Nossa filha se chamaria Maria, eu amava
esse nome e ele também.
Eu sentira muita vontade de consumir
frutas ácidas, ele também se dizia grávido, e ríamos muito, e me acompanhava consumindo muitas
laranjas tangerinas,uvas azedas.
A Maria
tinha muitas bonecas de pano, tantas que nem cabiam na prateleira.
Ás vezes eu sentira enjoos, mas não eram
muitos.
Eu nem pudera relatar isso a ele, pois
ele ficara sentado de meu lado me dizendo coisas incríveis.

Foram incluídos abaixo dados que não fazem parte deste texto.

-- ==== Sys2Proof/Machine/Driver.lean ====
section
/-! DEFINITION. The host driver: `transform` (45_transform_engine.md R117, R118) and the rest of SCT2's library surface (R119,
R120; the macros of 30_encoding.md R57). -/

namespace Sys2Proof.Machine

/-- The driver's cause for a block's `ECODE` (60_exceptions.md R136); the values 0 and 5 to 15 never come with `ERR = 1`. -/
def causeOfEcode (c : BitVec 4) : InvalidCause :=
  if c = errorCode .eOp then .unsupportedOperation
  else if c = errorCode .eLen4 then .lengthNotMultipleOf4
  else if c = errorCode .eCap then .tooLarge
  else .notAPermutation

/-- `if STATUS.ERR = 1 then fail InvalidInput(cause from STATUS.ECODE)`, else go on. -/
def failOnError {α : Type} (status : Word) (k : State → DriverResult α) (s : State) : DriverResult α :=
  if statusErrBit status then .invalid (causeOfEcode (statusEcode status)) s else k s

/-- Issue, `WAIT`, and fail when the block rejected the command. -/
def commandAndWait {α : Type} (delay : Nat) (w : Word) (k : State → DriverResult α) (s : State) : DriverResult α :=
  (issueCommand w delay s).bind (fun _ s => (waitDone delay s).bind (fun st s => failOnError st k s))

/-- The word of the command a request's operation and direction select (R115); `ALPHA` is 0 for SHUFFLE (R117). None for an
unsupported operation. -/
def requestWord : Operation → Direction → Bool → Option Word
  | .xor, d, a => some (encodeFields 0x1 (d == .decrypt) a)
  | .add, d, a => some (encodeFields 0x2 (d == .decrypt) a)
  | .shuffle, d, _ => some (encodeFields 0x3 (d == .decrypt) false)
  | .unsupported _, _, _ => none

/-- The cause of InvalidInput for a buffer of `len` bytes that is too long for `BUFLEN`, in the block's order: length, then
capacity (R138). DESIGN CHOICE (log entry 21): the spec gives no script for a length of 2^32 or more. -/
def causeOfHugeLength (len : Nat) : InvalidCause := if len % 4 ≠ 0 then .lengthNotMultipleOf4 else .tooLarge

/-- The body of `transform` after the checks: load `SRC`, `WR BUFLEN`, `WR SEED`, issue, `WAIT`, read `DST` (R117, R119).
DESIGN CHOICE (log entry 21): of a buffer larger than `SRC` only the bytes that have an offset there are loaded, since a write
past its end is not provided (20_memory.md R33, U5); `BUFLEN` gets the whole length, so that the block itself rejects the
command with `E_LEN4` or `E_CAP`, as R119 names. A length that `BUFLEN` cannot hold fails before anything is written. -/
def runTransform (delay : Nat) (buffer : List Byte) (seed w : Word) (s : State) : DriverResult (List Byte) :=
  if 2 ^ 32 ≤ buffer.length then .invalid (causeOfHugeLength buffer.length) s
  else
    (loadBytes .src 0 (buffer.take (4 * s.maxPix)) s).bind (fun _ s =>
      (writeRegister .buflen (BitVec.ofNat 32 buffer.length) s).bind (fun _ s =>
        (writeRegister .seed seed s).bind (fun _ s =>
          commandAndWait delay w (fetchBytes .dst 0 buffer.length) s)))

/-- `transform(buffer, request)` (R117): the checks c1 to c4 in their order, before anything is written to the block, then
the body. -/
def transform (delay : Nat) (buffer : List Byte) (req : Request) (s : State) : DriverResult (List Byte) :=
  match requestWord req.operation req.direction req.includeAlpha with
  | none => .invalid .unsupportedOperation s
  | some w =>
    if req.operation = .shuffle ∧ req.key = [] then .invalid .emptyKey s
    else if buffer.length % 4 ≠ 0 then .invalid .lengthNotMultipleOf4 s
    else (readRegister .cap s).bind (fun cap s =>
      if buffer.length / 4 > (replyWord cap).toNat then .invalid .tooLarge s
      else runTransform delay buffer (deriveSeed req.key) w s)

/-- `applyByteOp(buffer, op, direction, key8, includeAlpha)`, `op` in XOR, ADD (R119). DESIGN CHOICE (log entry 14): any other
`op` is outside the contract and answers InvalidInput(UnsupportedOperation). -/
def applyByteOp (delay : Nat) (buffer : List Byte) (op : Operation) (direction : Direction) (key8 : Byte)
    (includeAlpha : Bool) (s : State) : DriverResult (List Byte) :=
  match op with
  | .xor => runTransform delay buffer (key8.setWidth 32) (encodeFields 0x1 false includeAlpha) s
  | .add => runTransform delay buffer (key8.setWidth 32) (encodeFields 0x2 (direction == .decrypt) includeAlpha) s
  | .shuffle => .invalid .unsupportedOperation s
  | .unsupported _ => .invalid .unsupportedOperation s

/-- `applyShuffle(buffer, direction, seed)` (R119). -/
def applyShuffle (delay : Nat) (buffer : List Byte) (direction : Direction) (seed : Word) (s : State) :
    DriverResult (List Byte) :=
  runTransform delay buffer seed (encodeFields 0x3 (direction == .decrypt) false) s

/-- `makeGenerator(seed)` (R120): the handle is the block instance. -/
def makeGenerator (delay : Nat) (seed : Word) (s : State) : DriverResult Unit :=
  (writeRegister .seed seed s).bind (fun _ s => commandAndWait delay (encode .ginit) (fun s => .returned () s) s)

/-- `next(handle)` (R120): `GNEXT; WAIT; return RD X`. -/
def nextDraw (delay : Nat) (s : State) : DriverResult Word :=
  commandAndWait delay (encode .gnext) (fun s => (readRegister .x s).bind (fun r s => .returned (replyWord r) s)) s

/-- `buildPermutation(n, seed)` (R120). -/
def buildPermutation (delay : Nat) (n seed : Word) (s : State) : DriverResult (List Word) :=
  (writeRegister .seed seed s).bind (fun _ s =>
    (writeRegister .pn n s).bind (fun _ s => commandAndWait delay (encode .pbuild) (fetchEntries .perm 0 n.toNat) s))

/-- `invertPermutation(p)` (R120). DESIGN CHOICE (log entry 21): of a sequence longer than `PERM` only the entries that have an
index there are loaded, since a write past its end is not provided (20_memory.md R33, U5); `PN` gets the whole length, so that
the block itself rejects the command with `E_CAP`, as R120 names. A length that `PN` cannot hold fails before anything is
written. -/
def invertPermutation (delay : Nat) (p : List Word) (s : State) : DriverResult (List Word) :=
  if 2 ^ 32 ≤ p.length then .invalid .tooLarge s
  else
    (loadEntries .perm 0 (p.take s.maxPix) s).bind (fun _ s =>
      (writeRegister .pn (BitVec.ofNat 32 p.length) s).bind (fun _ s =>
        commandAndWait delay (encode .pinv) (fetchEntries .inv 0 p.length) s))

end Sys2Proof.Machine
end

Renata e seu namorado seriam os
padrinhos, ela viera sempre me visitar, pois houvera um tempo em que eu precisara
ficar em repouso absoluto, por isso entrara de licença saúde.
Artur apenas permitira eu fazer o
necessário, tomar banho, escovar os dentes e depois muito repouso.
Eu fizera tudo direitinho, para que não
houvesse risco, de perdermos nosso bebê.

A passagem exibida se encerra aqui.